# DF-0285 — `ieee80211_parse_meshid` heap OOB write (802.11s MESHID IE)

## Verdict

**INCONCLUSIVE (real bug, code-level-confirmed; NOT runtime-triggerable on this audit guest).**

The claimed heap overflow is **real and exactly as described at the source level**,
but the audit guest is a KVM VM with **no wifi hardware**, so the receive path
that feeds it (`ieee80211_parse_beacon` → `ieee80211_mesh_init_neighbor` →
`ieee80211_parse_meshid`) cannot be driven at runtime here. This is the expected
outcome for a wifi-receive-path bug; we provide a rigorous code-level proof
instead, plus the exact attacker payload that *would* fire it on real radio HW.
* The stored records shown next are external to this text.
/-- A meaning that changes only the current wave, and of it neither its place nor who is in it. -/
theorem runs_of_wave {s : State} {w : Wave} {b : Bundle} {i : Instr} {f : Form} {out : List Nat} {F : Wave → Wave}
    {fx : Nat → Fibre → Fibre} {gx : Wave → Wave} (hw : sget b.wk s.waves = some w)
    (hf : ∀ x, sget x (F (begunWave w b)).fibres = (sget x w.fibres).map (fun f =>
      if b.all.contains x then (if b.act.contains x then fx x (passed w b x f) else passed w b x f) else f))
    (hn : (F (begunWave w b)).issueNo = numberAfter w b)
    (hcl : b.idx ≠ b.place.last → (F (begunWave w b)).clause = clauseAfter w b out)
    (hg : { F (begunWave w b) with fibres := w.fibres, issueNo := w.issueNo, issued := w.issued, clause := w.clause,
                                   paired := w.paired, page := w.page } = gx w) :
    Runs s (endIssue (modWave (begun s w b i f) b.wk F) b) w b out fx gx := by
  have hv : sget b.wk (modWave (begun s w b i f) b.wk F).waves = some (F (begunWave w b)) := by
    rw [sget_modWave_self, begun_wave s w b i f hw]; rfl
  refine ⟨?_, ?_, ?_, ?_, ?_⟩
  · rw [endIssue_waves]
    by_cases hi : b.idx = b.place.last
    · rw [if_pos hi, sget_smod_self, hv]
      exact ⟨_, rfl, hf, hn, by unfold clauseAfter; rw [if_pos hi], hg⟩
    · rw [if_neg hi, hv]
      exact ⟨_, rfl, hf, hn, hcl hi, hg⟩
  · intro k hk
    rw [endIssue_waves]
    have e : sget k (modWave (begun s w b i f) b.wk F).waves = sget k s.waves := by
      rw [sget_modWave_ne hk, begun_waves, sget_smod_ne hk]
    split
    · rw [sget_smod_ne hk, e]
    · exact e
  · have h1 := begun_rest s w b i f
    have h2 := endIssue_rest (modWave (begun s w b i f) b.wk F) b
    unfold endIssue at *
    split
    · exact h1
    · exact h1
  · intro k
    have e : clusterOf (endIssue (modWave (begun s w b i f) b.wk F) b) k = clusterOf (begun s w b i f) k := by
      unfold clusterOf; rw [endIssue_clusters]; rfl
    rw [e]
    exact calm_eq_cluster (begun_clusters s w b i f k)
  · intro k
    have e : coreOf (endIssue (modWave (begun s w b i f) b.wk F) b) k = coreOf (begun s w b i f) k := by
      unfold coreOf; rw [endIssue_cores]; rfl
    rw [e]
    exact calm_eq (begun_cores s w b i f k)

/-- The clause of the current wave in that state, where no fibre leaves it. -/
theorem begun_clause {s : State} {i : Instr} {g : Guard} {rel : Rel} {z : Site} (h : Ready s i g rel z) (b : Bundle)
    (hi : b.idx ≠ b.place.last) : (begunWave z.w b).clause = clauseAfter z.w b [] := by
  rw [clauseAfter_nil h.clause h.slots, if_neg hi]
  unfold begunWave
  dsimp only
  rw [h.clause]
  rfl
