theorem Encoding.waveChoice (wave : Nat) : Encoding.Statement (.waveChoice wave) := Encoding.of_not rfl
theorem Encoding.clauseFetch (wave : Nat) : Encoding.Statement (.clauseFetch wave) := Encoding.of_not rfl
theorem Encoding.clauseStart (wave : Nat) : Encoding.Statement (.clauseStart wave) := Encoding.of_not rfl
theorem Encoding.gangAbortFibreEnd (wave : Nat) (slot : Nat) : Encoding.Statement (.gangAbortFibreEnd wave slot) := Encoding.of_not rfl
theorem Encoding.sparsityTrap (wave : Nat) (slot : Nat) : Encoding.Statement (.sparsityTrap wave slot) := Encoding.of_not rfl
theorem Encoding.waveEnd (wave : Nat) : Encoding.Statement (.waveEnd wave) := Encoding.of_not rfl
theorem Encoding.gangRetire (launch : Nat) (gang : Nat) : Encoding.Statement (.gangRetire launch gang) := Encoding.of_not rfl
theorem Encoding.gridComplete (launch : Nat) : Encoding.Statement (.gridComplete launch) := Encoding.of_not rfl
theorem Encoding.completionRecordWrite (launch : Nat) : Encoding.Statement (.completionRecordWrite launch) := Encoding.of_not rfl
theorem Encoding.loadComplete (op : Nat) : Encoding.Statement (.loadComplete op) := Encoding.of_not rfl
theorem Encoding.storeComplete (op : Nat) : Encoding.Statement (.storeComplete op) := Encoding.of_not rfl
theorem Encoding.siltReplay (core : Nat) (entry : Nat) : Encoding.Statement (.siltReplay core entry) := Encoding.of_not rfl
theorem Encoding.pageWalk (core : Nat) (ctx : Nat) (va : Nat) (acc : WalkAcc) : Encoding.Statement (.pageWalk core ctx va acc) := Encoding.of_not rfl
theorem Encoding.demandReport : Encoding.Statement (.demandReport) := Encoding.of_not rfl
theorem Encoding.cellMaterialise (ctx : Nat) (vpn : Nat) (tag : Nat) : Encoding.Statement (.cellMaterialise ctx vpn tag) := Encoding.of_not rfl
theorem Encoding.tagRetireComplete (ctx : Nat) (tag : Nat) : Encoding.Statement (.tagRetireComplete ctx tag) := Encoding.of_not rfl
theorem Encoding.tagpubPage (op : Nat) (vpn : Nat) : Encoding.Statement (.tagpubPage op vpn) := Encoding.of_not rfl
theorem Encoding.multicastRequest (op : Nat) (line : Nat) : Encoding.Statement (.multicastRequest op line) := Encoding.of_not rfl
theorem Encoding.multicastWindowClose (win : Nat) : Encoding.Statement (.multicastWindowClose win) := Encoding.of_not rfl
theorem Encoding.windowLineFill (launch : Nat) (gang : Nat) (win : Nat) (line : Nat) : Encoding.Statement (.windowLineFill launch gang win line) := Encoding.of_not rfl
theorem Encoding.fenceComplete (wave : Nat) (slot : Nat) : Encoding.Statement (.fenceComplete wave slot) := Encoding.of_not rfl
theorem Encoding.waitMReread (wave : Nat) (slot : Nat) : Encoding.Statement (.waitMReread wave slot) := Encoding.of_not rfl
theorem Encoding.waitMTimeout (wave : Nat) (slot : Nat) : Encoding.Statement (.waitMTimeout wave slot) := Encoding.of_not rfl
theorem Encoding.mxeQueueAdmit (cluster : Nat) : Encoding.Statement (.mxeQueueAdmit cluster) := Encoding.of_not rfl
theorem Encoding.mxeGrant (cluster : Nat) (res : Nat) : Encoding.Statement (.mxeGrant cluster res) := Encoding.of_not rfl
theorem Encoding.mxePassCommit (cluster : Nat) (entry : Nat) : Encoding.Statement (.mxePassCommit cluster entry) := Encoding.of_not rfl
theorem Encoding.mlatchService (cluster : Nat) (entry : Nat) : Encoding.Statement (.mlatchService cluster entry) := Encoding.of_not rfl
theorem Encoding.drainComplete (cluster : Nat) (entry : Nat) : Encoding.Statement (.drainComplete cluster entry) := Encoding.of_not rfl
theorem Encoding.copyLineWrite (op : Nat) (line : Nat) : Encoding.Statement (.copyLineWrite op line) := Encoding.of_not rfl
theorem Encoding.collectivePerform (ctx : Nat) (group : Nat) (seq : Nat) : Encoding.Statement (.collectivePerform ctx group seq) := Encoding.of_not rfl
theorem Encoding.capinvComplete (req : Nat) : Encoding.Statement (.capinvComplete req) := Encoding.of_not rfl
theorem Encoding.allocationMap (req : Nat) (frames : List Nat) : Encoding.Statement (.allocationMap req frames) := Encoding.of_not rfl
theorem Encoding.allocationUnmap (req : Nat) : Encoding.Statement (.allocationUnmap req) := Encoding.of_not rfl
theorem Encoding.storageRead (req : Nat) : Encoding.Statement (.storageRead req) := Encoding.of_not rfl
theorem Encoding.storageWrite (req : Nat) : Encoding.Statement (.storageWrite req) := Encoding.of_not rfl
theorem Encoding.storageFlush (req : Nat) : Encoding.Statement (.storageFlush req) := Encoding.of_not rfl
theorem Encoding.queueCreate (req : Nat) : Encoding.Statement (.queueCreate req) := Encoding.of_not rfl
theorem Encoding.queueDestroy (req : Nat) : Encoding.Statement (.queueDestroy req) := Encoding.of_not rfl
theorem Encoding.nvmeCompletion (req : Nat) (status : BitVec 32) (blocks : BitVec 32) (data : List (BitVec 8)) : Encoding.Statement (.nvmeCompletion req status blocks data) := Encoding.of_not rfl
theorem Encoding.traceComplete (op : Nat) : Encoding.Statement (.traceComplete op) := Encoding.of_not rfl
theorem Encoding.rastComplete (op : Nat) : Encoding.Statement (.rastComplete op) := Encoding.of_not rfl
theorem Encoding.textureSampleComplete (op : Nat) : Encoding.Statement (.textureSampleComplete op) := Encoding.of_not rfl
theorem Encoding.fragmentQueue (op : Nat) : Encoding.Statement (.fragmentQueue op) := Encoding.of_not rfl
theorem Encoding.fragmentApply (oslot : Nat) (tile : Nat) : Encoding.Statement (.fragmentApply oslot tile) := Encoding.of_not rfl
theorem Encoding.tileEvict (oslot : Nat) (tile : Nat) : Encoding.Statement (.tileEvict oslot tile) := Encoding.of_not rfl
theorem Encoding.rqPush (k : Nat) (q : Nat) : Encoding.Statement (.rqPush k q) := Encoding.of_not rfl
theorem Encoding.rqPop (k : Nat) (q : Nat) : Encoding.Statement (.rqPop k q) := Encoding.of_not rfl
theorem Encoding.roRegister (k : Nat) (v : BitVec 64) : Encoding.Statement (.roRegister k v) := Encoding.of_not rfl
theorem Encoding.roOpenGroup (k : Nat) (v : BitVec 64) : Encoding.Statement (.roOpenGroup k v) := Encoding.of_not rfl
theorem Encoding.roCloseGroup (k : Nat) (v : BitVec 64) : Encoding.Statement (.roCloseGroup k v) := Encoding.of_not rfl
theorem Encoding.roFlush (k : Nat) (v : BitVec 64) : Encoding.Statement (.roFlush k v) := Encoding.of_not rfl
theorem Encoding.roRelease (k : Nat) (v : BitVec 64) : Encoding.Statement (.roRelease k v) := Encoding.of_not rfl
theorem Encoding.txFence (v : BitVec 64) : Encoding.Statement (.txFence v) := Encoding.of_not rfl
theorem Encoding.xlInvPage (k : Nat) (v : BitVec 64) : Encoding.Statement (.xlInvPage k v) := Encoding.of_not rfl
theorem Encoding.xlInvContext (k : Nat) (v : BitVec 64) : Encoding.Statement (.xlInvContext k v) := Encoding.of_not rfl
theorem Encoding.xlInvRegion (k : Nat) (v : BitVec 64) : Encoding.Statement (.xlInvRegion k v) := Encoding.of_not rfl
theorem Encoding.xlInvAll (k : Nat) (v : BitVec 64) : Encoding.Statement (.xlInvAll k v) := Encoding.of_not rfl
theorem Encoding.xlDoneMapped (k : Nat) (v : BitVec 64) : Encoding.Statement (.xlDoneMapped k v) := Encoding.of_not rfl
theorem Encoding.xlDoneUnbacked (k : Nat) (v : BitVec 64) : Encoding.Statement (.xlDoneUnbacked k v) := Encoding.of_not rfl
theorem Encoding.xlDonePoolRefilled (k : Nat) (v : BitVec 64) : Encoding.Statement (.xlDonePoolRefilled k v) := Encoding.of_not rfl
theorem Encoding.xlCmdGrowCellTable (k : Nat) (v : BitVec 64) : Encoding.Statement (.xlCmdGrowCellTable k v) := Encoding.of_not rfl
theorem Encoding.lqTailWrite (q : Nat) (v : BitVec 64) : Encoding.Statement (.lqTailWrite q v) := Encoding.of_not rfl
theorem Encoding.lqCfgWrite (q : Nat) (v : BitVec 64) : Encoding.Statement (.lqCfgWrite q v) := Encoding.of_not rfl
theorem Encoding.lqErrWrite (q : Nat) (v : BitVec 64) : Encoding.Statement (.lqErrWrite q v) := Encoding.of_not rfl
theorem Encoding.launchAccept : Encoding.Statement (.launchAccept) := Encoding.of_not rfl
theorem Encoding.gangPlacementStep : Encoding.Statement (.gangPlacementStep) := Encoding.of_not rfl
theorem Encoding.gangSaveComplete (launch : Nat) (gang : Nat) : Encoding.Statement (.gangSaveComplete launch gang) := Encoding.of_not rfl
theorem Encoding.restoreComplete (launch : Nat) (gang : Nat) : Encoding.Statement (.restoreComplete launch gang) := Encoding.of_not rfl
theorem Encoding.governorSample (temps : List Nat) (power : Nat) : Encoding.Statement (.governorSample temps power) := Encoding.of_not rfl
theorem Encoding.dpCreateContext (k : Nat) (v : BitVec 64) : Encoding.Statement (.dpCreateContext k v) := Encoding.of_not rfl
theorem Encoding.dpDestroyContext (k : Nat) (v : BitVec 64) : Encoding.Statement (.dpDestroyContext k v) := Encoding.of_not rfl
theorem Encoding.dpSaveGang (k : Nat) (v : BitVec 64) : Encoding.Statement (.dpSaveGang k v) := Encoding.of_not rfl
theorem Encoding.dpReleaseGang (k : Nat) (v : BitVec 64) : Encoding.Statement (.dpReleaseGang k v) := Encoding.of_not rfl
theorem Encoding.dpKillLaunch (k : Nat) (v : BitVec 64) : Encoding.Statement (.dpKillLaunch k v) := Encoding.of_not rfl
theorem Encoding.dpBindPage (k : Nat) (v : BitVec 64) : Encoding.Statement (.dpBindPage k v) := Encoding.of_not rfl
theorem Encoding.submissionWrite (page : Nat) (data : List (BitVec 8)) : Encoding.Statement (.submissionWrite page data) := Encoding.of_not rfl
theorem Encoding.submissionPageDiscard (page : Nat) : Encoding.Statement (.submissionPageDiscard page) := Encoding.of_not rfl
theorem Encoding.hostBar4Read (at' : HostAddr) (len : Nat) : Encoding.Statement (.hostBar4Read at' len) := Encoding.of_not rfl
theorem Encoding.hostBar4Write (addr : Nat) (data : List (BitVec 8)) : Encoding.Statement (.hostBar4Write addr data) := Encoding.of_not rfl
theorem Encoding.supervisorEvent : Encoding.Statement (.supervisorEvent) := Encoding.of_not rfl
theorem Encoding.upcallMessagePost (ctx : Nat) : Encoding.Statement (.upcallMessagePost ctx) := Encoding.of_not rfl
theorem Encoding.upCmdResume (k : Nat) (v : BitVec 64) : Encoding.Statement (.upCmdResume k v) := Encoding.of_not rfl
theorem Encoding.smCtlWrite (core : Nat) (v : BitVec 64) : Encoding.Statement (.smCtlWrite core v) := Encoding.of_not rfl
theorem Encoding.sample (core : Nat) : Encoding.Statement (.sample core) := Encoding.of_not rfl
theorem Encoding.energyIntervalEnd (meter : Meter) (energy : Nat) : Encoding.Statement (.energyIntervalEnd meter energy) := Encoding.of_not rfl
theorem Encoding.debugEvent (d : Nat) : Encoding.Statement (.debugEvent d) := Encoding.of_not rfl
theorem Encoding.dbResume (d : Nat) (v : BitVec 64) : Encoding.Statement (.dbResume d v) := Encoding.of_not rfl
theorem Encoding.dbDump (d : Nat) (v : BitVec 64) : Encoding.Statement (.dbDump d v) := Encoding.of_not rfl
theorem Encoding.dbStop (d : Nat) (v : BitVec 64) : Encoding.Statement (.dbStop d v) := Encoding.of_not rfl
theorem Encoding.powerOnReset : Encoding.Statement (.powerOnReset) := Encoding.of_not rfl
theorem Encoding.powerOff : Encoding.Statement (.powerOff) := Encoding.of_not rfl
theorem Encoding.patrolScrub (pa : Nat) : Encoding.Statement (.patrolScrub pa) := Encoding.of_not rfl
theorem Encoding.laneSpare (port : Nat) : Encoding.Statement (.laneSpare port) := Encoding.of_not rfl
theorem Encoding.clusterFailure (stack : Nat) (cluster : Nat) : Encoding.Statement (.clusterFailure stack cluster) := Encoding.of_not rfl
theorem Encoding.heartbeatSend : Encoding.Statement (.heartbeatSend) := Encoding.of_not rfl
theorem Encoding.heartbeatReceive (port : Nat) (peer : Nat) (root : Bool) (serial : BitVec 32) (count : Nat) : Encoding.Statement (.heartbeatReceive port peer root serial count) := Encoding.of_not rfl
theorem Encoding.heartbeatLoss (peer : Nat) : Encoding.Statement (.heartbeatLoss peer) := Encoding.of_not rfl
theorem Encoding.fenceCommand (peer : Nat) : Encoding.Statement (.fenceCommand peer) := Encoding.of_not rfl
theorem Encoding.rootLoss : Encoding.Statement (.rootLoss) := Encoding.of_not rfl
theorem Encoding.rootLossMessage (port : Nat) (peer : Nat) : Encoding.Statement (.rootLossMessage port peer) := Encoding.of_not rfl
theorem Encoding.imageOffer (offers : List Offer) : Encoding.Statement (.imageOffer offers) := Encoding.of_not rfl
theorem Encoding.imageLoadComplete (image : List (BitVec 8)) : Encoding.Statement (.imageLoadComplete image) := Encoding.of_not rfl
theorem Encoding.imageTimeout : Encoding.Statement (.imageTimeout) := Encoding.of_not rfl
theorem Encoding.fabricRead (peer : Nat) (pa : Nat) (len : Nat) : Encoding.Statement (.fabricRead peer pa len) := Encoding.of_not rfl
theorem Encoding.fabricWrite (peer : Nat) (pa : Nat) (data : List (BitVec 8)) : Encoding.Statement (.fabricWrite peer pa data) := Encoding.of_not rfl
theorem Encoding.fabricAtomic (peer : Nat) (pa : Nat) (op : BitVec 4) (ty : BitVec 5) (x : BitVec 64) (y : BitVec 64) : Encoding.Statement (.fabricAtomic peer pa op ty x y) := Encoding.of_not rfl
theorem Encoding.getVersion : Encoding.Statement (.getVersion) := Encoding.of_not rfl
theorem Encoding.getCapabilities : Encoding.Statement (.getCapabilities) := Encoding.of_not rfl
theorem Encoding.negotiateAlgorithms (sha3 : Bool) (mldsa : Bool) : Encoding.Statement (.negotiateAlgorithms sha3 mldsa) := Encoding.of_not rfl
theorem Encoding.getDigests : Encoding.Statement (.getDigests) := Encoding.of_not rfl
theorem Encoding.getCertificate (offset : Nat) (len : Nat) : Encoding.Statement (.getCertificate offset len) := Encoding.of_not rfl
theorem Encoding.challenge (nonce : List (BitVec 8)) : Encoding.Statement (.challenge nonce) := Encoding.of_not rfl
theorem Encoding.getMeasurements (index : Nat) : Encoding.Statement (.getMeasurements index) := Encoding.of_not rfl
theorem Encoding.repairLogWrite (index : Nat) (v : BitVec 16) : Encoding.Statement (.repairLogWrite index v) := Encoding.of_not rfl
theorem Encoding.readSensors : Encoding.Statement (.readSensors) := Encoding.of_not rfl
theorem Encoding.readErrorCounters : Encoding.Statement (.readErrorCounters) := Encoding.of_not rfl
theorem Encoding.readRepairLog : Encoding.Statement (.readRepairLog) := Encoding.of_not rfl
theorem Encoding.writeConfigurationRecord (data : List (BitVec 8)) : Encoding.Statement (.writeConfigurationRecord data) := Encoding.of_not rfl
theorem Encoding.clearRepairLog : Encoding.Statement (.clearRepairLog) := Encoding.of_not rfl
theorem Encoding.deviceReset : Encoding.Statement (.deviceReset) := Encoding.of_not rfl
theorem Encoding.readIdentity : Encoding.Statement (.readIdentity) := Encoding.of_not rfl
theorem Encoding.railFault (rail : Rail) : Encoding.Statement (.railFault rail) := Encoding.of_not rfl
theorem Encoding.inputOverpower : Encoding.Statement (.inputOverpower) := Encoding.of_not rfl
theorem Encoding.coolantOvertemp : Encoding.Statement (.coolantOvertemp) := Encoding.of_not rfl
theorem Encoding.registerWrite (addr : Nat) (v : BitVec 64) : Encoding.Statement (.registerWrite addr v) := Encoding.of_not rfl
theorem Encoding.coreClock (core : Nat) : Encoding.Statement (.coreClock core) := Encoding.of_not rfl
theorem Encoding.loamMemoryAccess (k : Nat) (a : LoamAccess) : Encoding.Statement (.loamMemoryAccess k a) := Encoding.of_not rfl
theorem Encoding.uncorrectableError (e : ErrorSite) : Encoding.Statement (.uncorrectableError e) := Encoding.of_not rfl
theorem Encoding.gldComplete (op : Nat) : Encoding.Statement (.gldComplete op) := Encoding.of_not rfl
theorem Encoding.cflushComplete (op : Nat) : Encoding.Statement (.cflushComplete op) := Encoding.of_not rfl
theorem Encoding.prefComplete (op : Nat) : Encoding.Statement (.prefComplete op) := Encoding.of_not rfl
theorem Encoding.cinvComplete (op : Nat) : Encoding.Statement (.cinvComplete op) := Encoding.of_not rfl
theorem Encoding.icinvComplete (op : Nat) : Encoding.Statement (.icinvComplete op) := Encoding.of_not rfl
theorem Encoding.smapComplete (op : Nat) : Encoding.Statement (.smapComplete op) := Encoding.of_not rfl
theorem Encoding.swbComplete (op : Nat) : Encoding.Statement (.swbComplete op) := Encoding.of_not rfl
theorem Encoding.recordQueueAnswer (op : Nat) : Encoding.Statement (.recordQueueAnswer op) := Encoding.of_not rfl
The vulnerable code **is statically linked into the live kernel**
(`nm /boot/kernel/kernel` shows `T ieee80211_parse_meshid @ 0xffffffff8077aa50`,
`mesh_peer_timeout_cb @ 0xffffffff80775560`), and `IEEE80211_SUPPORT_MESH` is
enabled in the audited `X86_64_GENERIC` config — so the bug ships in the
production kernel image; it is merely unreachable without a wifi driver+radio.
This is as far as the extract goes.